Sony erhöht zum dritten Mal den Preis der PlayStation 5 seit dem Marktstart im November 2020. Je nach Modell verlangt das Unternehmen ab dem 2. April nun noch einmal bis zu 100 Euro mehr. Sony begründet den Schritt mit den gestiegenen Fertigungskosten aufgrund der aktuellen wirtschaftlichen Lage.

Bis zu 200 Euro teurer seit Marktstart

In Europa kostet die PlayStation 5 künftig 649,99 Euro, die PS5 Digital Edition hingegen 599,99 Euro und die PlayStation 5 Pro 899,99 Euro.

Seit ihrem Marktstart ist die PlayStation 5 somit 150 Euro teurer geworden die PS5 Digital Edition sogar 200 Euro und die erst 2024 erschienene PS5 Pro, die bisher nicht im Preis angepasst wurde, 100 Euro teurer.

Auch PS Portal wird teurer

Neben der PS5 und PS5 Pro wird auch der PlayStation Portal Remote Player teurer.
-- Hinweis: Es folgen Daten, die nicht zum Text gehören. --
-- ==== Sys2Proof/Tests/Slice0.lean ====
section
/-!
SUPPORT. Tests: for every statement of the obligations, concrete states and operands that meet its hypotheses together, clause by clause;
a command that is not well formed for every check of WellFormed; and published values of the sums and ciphers the spec names.
-/
set_option maxRecDepth 100000
set_option linter.unusedTactic false
set_option linter.unreachableTactic false
set_option linter.unusedSimpArgs false
set_option linter.unusedVariables false
namespace Sys2Proof.Machine
open Sys2Proof

/-! ### States for the tests -/

/-- A powered device: every clock gate open, every domain on, and every right for the supervisor. -/
def up : State :=
  { State.reset with
    regs := [(0x40000028, 0#32), (0x4000002C, 0#32), (0x40001004, 0x12492492#32), (0x40001008, 0x92#32), (0x40004420, 7#32), (Reg.SAFE_STATUS, 0#32)] }

/-- A state with registers set. -/
def State.regs' (s : State) (l : List (Nat × Word)) : State := l.foldl (fun t p => t.wr p.1 p.2) s

/-- The supervisor, and an agent of level 3. -/
abbrev sup : Agent := ⟨1, 1⟩
abbrev far : Agent := ⟨8, 3⟩

theorem witness_StepRunsFrontCommand : ({ up with pending := [.memcRefresh, .minHoldExpiry] } : State).pending =
    Instr.memcRefresh :: [.minHoldExpiry] := rfl

theorem witness_EmptyQueueIdles : up.pending = [] := rfl

theorem witness_StepKeepsCanonicalForm : Canon up ∧ ∃ t, step { up with pending := [.minHoldExpiry] } = .next t :=
  ⟨⟨by decide, by decide, by decide⟩, _, rfl⟩

theorem witness_StepKeepsInflaterOwnersInThePool :
    PoolOk { up with pool := { owner := [(0, {}), (15, {})] } } ∧
    ∃ t, step { up with pool := { owner := [(0, {}), (15, {})] }, pending := [.minHoldExpiry] } = .next t :=
  ⟨by decide, _, rfl⟩

theorem witness_CommandsChangeOnlyTheirParts : ∃ t, exec .minHoldExpiry up = .next t := ⟨_, rfl⟩

theorem witness_RefusedAccessIsCapturedWithNoEffect :
    (cmdWrites (.fcFerrClr sup) = some (sup, Reg.FC_FERR_CLR) ∧ ¬ WrOk State.reset sup Reg.FC_FERR_CLR) ∧
    regRefusal up ⟨0x40002010, 1, 0, sup⟩ ≠ 0 ∧ regRefusal up ⟨0x43FFFFFF, 1, 7, sup⟩ ≠ 0 ∧
    ¬ WrOk up far 0x40000000 ∧ ¬ RdOk up far 0x43FFFFFC ∧
    (acmOk up ⟨0x43FFFFFC, 1, 2, sup⟩ = true ∧ Regs.findBlock Regs.blocks 0x43FFFFFC = none) ∧
    (∃ b n o, acmOk up ⟨0x42700000, 1, 2, sup⟩ = true ∧ Regs.findBlock Regs.blocks 0x42700000 = some (b, n, o) ∧
      reachable (up.wr Reg.CLK_GATED1 0x7FFF) b.id n o = false ∧ reachable up b.id n o = true) ∧
    (∃ b n o, acmOk up ⟨0x40002FFC, 1, 2, sup⟩ = true ∧ Regs.findBlock Regs.blocks 0x40002FFC = some (b, n, o) ∧
      reachable up b.id n o = true ∧ b.id ≠ .evi ∧ b.id ≠ .usbh ∧ Regs.findDesc b.regs o = none) :=
  ⟨by decide, by decide, by decide, by decide, by decide, by decide,
   ⟨_, _, _, by decide, rfl, by decide, by decide⟩, ⟨_, _, _, by decide, rfl, by decide, by decide, by decide, by decide⟩⟩

theorem witness_RegisterTypeCodesHold :
    (∃ b n o d, regOf Reg.MKS_CTRL = some (b, n, o, d) ∧ WrOk up sup Reg.MKS_CTRL ∧
      b ∈ [Blk.mks, .mbxb, .hio, .tb, .dcp, .dcpq, .dmac, .memc] ∧ pairLoOff b o = false ∧
      (o < 4 ∨ pairLoOff b (o - 4) = false) ∧ regCheck up sup Reg.MKS_CTRL 5 = .ok) ∧
    (∃ b n o d, regOf Reg.MKS_OVF_CNT = some (b, n, o, d) ∧ RdOk up sup Reg.MKS_OVF_CNT ∧ d.ty = .rc ∧
      Regs.void b n o = false ∧ pairLoOff b o = false ∧ (o < 4 ∨ pairLoOff b (o - 4) = false)) ∧
    (∃ b n o d, regOf Reg.RST_SWRESET = some (b, n, o, d) ∧ WrOk up sup Reg.RST_SWRESET ∧ d.ty = .pl0 ∧ sup.pl ≠ 0 ∧
      Regs.void b n o = false) :=
  ⟨⟨_, _, _, _, rfl, by decide, by decide, by decide, by decide, by decide⟩,
   ⟨_, _, _, _, rfl, by decide, by decide, by decide, by decide, by decide⟩,
   ⟨_, _, _, _, rfl, by decide, by decide, by decide, by decide⟩⟩

theorem witness_RegisterPairsKeepHalvesTogether :
    (∃ b n o d, regOf Reg.MKS_TS_LO = some (b, n, o, d) ∧ RdOk up sup Reg.MKS_TS_LO ∧ pairLoOff b o = true ∧ b ≠ .tb ∧
      (regOf (Reg.MKS_TS_LO + 4)).isSome = true ∧
      ∀ b' n' o' d', regOf (Reg.MKS_TS_LO + 4) = some (b', n', o', d') →
        b' = b ∧ Regs.void b' n' o' = false ∧ d'.ty ≠ .wo) ∧
    RdOk up sup Reg.TB_LO ∧
    (∃ b n o d, regOf Reg.TB_CMP_LO = some (b, n, o, d) ∧ WrOk up sup Reg.TB_CMP_LO ∧ pairLoOff b o = true ∧
      d.rwMask ≠ 0 ∧ Regs.void b n o = false ∧ regCheck up sup Reg.TB_CMP_LO 0xFFFFFFFF = .ok) ∧
    (∃ b n o d, regOf Reg.TB_CMP_HI = some (b, n, o, d) ∧ WrOk up sup Reg.TB_CMP_HI ∧ 4 ≤ o ∧
      pairLoOff b (o - 4) = true ∧ pairLoOff b o = false ∧ d.rwMask ≠ 0 ∧ Regs.void b n o = false ∧
      regCheck up sup Reg.TB_CMP_HI 1 = .ok ∧ b ∈ [Blk.mks, .hio, .tb, .dcpq, .memc, .safe, .pair]) :=
  ⟨⟨_, _, _, _, rfl, by decide, by decide, by decide, by decide, fun b' n' o' d' h => by cases h; decide⟩, by decide,
   ⟨_, _, _, _, rfl, by decide, by decide, by decide, by decide, by decide⟩,
   ⟨_, _, _, _, rfl, by decide, by decide, by decide, by decide, by decide, by decide, by decide, by decide⟩⟩

theorem witness_FaultSourcesRaiseTheirLines :
    ((55 : Fin 64).val ∉ [56, 57, 58, 59, 62]) ∧
    ((56 : Fin 64).val ∈ [56, 57, 58, 59, 62] ∧ levelFlag (up.wr (Reg.BUS_STATUS 0) 0xFFFFFFFF) 56 = true ∧
      (up.wr (Reg.BUS_STATUS 0) 0xFFFFFFFF).bit Reg.FC_LIVE_HI (56 - 32) = false) ∧
    ((62 : Fin 64).val ∈ [56, 57, 58, 59, 62] ∧ levelFlag up 62 = false) ∧
    WrOk up sup Reg.FC_FW_ASSERT ∧ (up.wr Reg.FC_WDT_CFG 0x80000005).bit Reg.FC_WDT_CFG 31 = true ∧
    (up.wr Reg.RST_RELEASE 1).bit Reg.RST_RELEASE 0 = true ∧ pdState up (0 : Fin 13) = 2 ∧ pdState up (12 : Fin 13) = 2 ∧
    -- the cases of a line that rises
    (lineSet (up.wr Reg.FC_STATUS_HI 0x80000000) 63 = true) ∧
    (lineSet up 31 = false ∧ up.bit (Reg.FC_LINE_CFG 31) 24 = false) ∧
    (lineSet up 32 = false ∧ (up.wr (Reg.FC_LINE_CFG 32) 0x1000001).bit (Reg.FC_LINE_CFG 32) 24 = true ∧
      safeActive (up.wr Reg.SAFE_STATUS 1) = true ∧ safeActive up = false ∧ PoolOk up) := by
  repeat' apply And.intro
  all_goals decide

theorem witness_FaultCollectorClears :
    WrOk up sup Reg.FC_STATUS_LO ∧ WrOk up sup Reg.FC_STATUS_HI ∧ WrOk up sup Reg.FC_FERR_CLR ∧ WrOk up sup Reg.FC_CTRL := by
  decide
Der für 219,99 Euro Ende 2023 veröffentlichte Remote Player für die PlayStation 5 kostet künftig 249,99 Euro, wird also 30 Euro teurer.

Zieht Microsoft nach?

Microsoft hatte die Preise der Xbox Series X und Series S im Mai 2025 global angehoben. Eine weitere Preiserhöhung Anfang Oktober 2025 erfolgte dann jedoch nur für die USA und nicht in Europa. Ob Microsoft den Preis der Spielekonsolen nun ebenfalls ein weiteres Mal erhöhen wird, bleibt abzuwarten.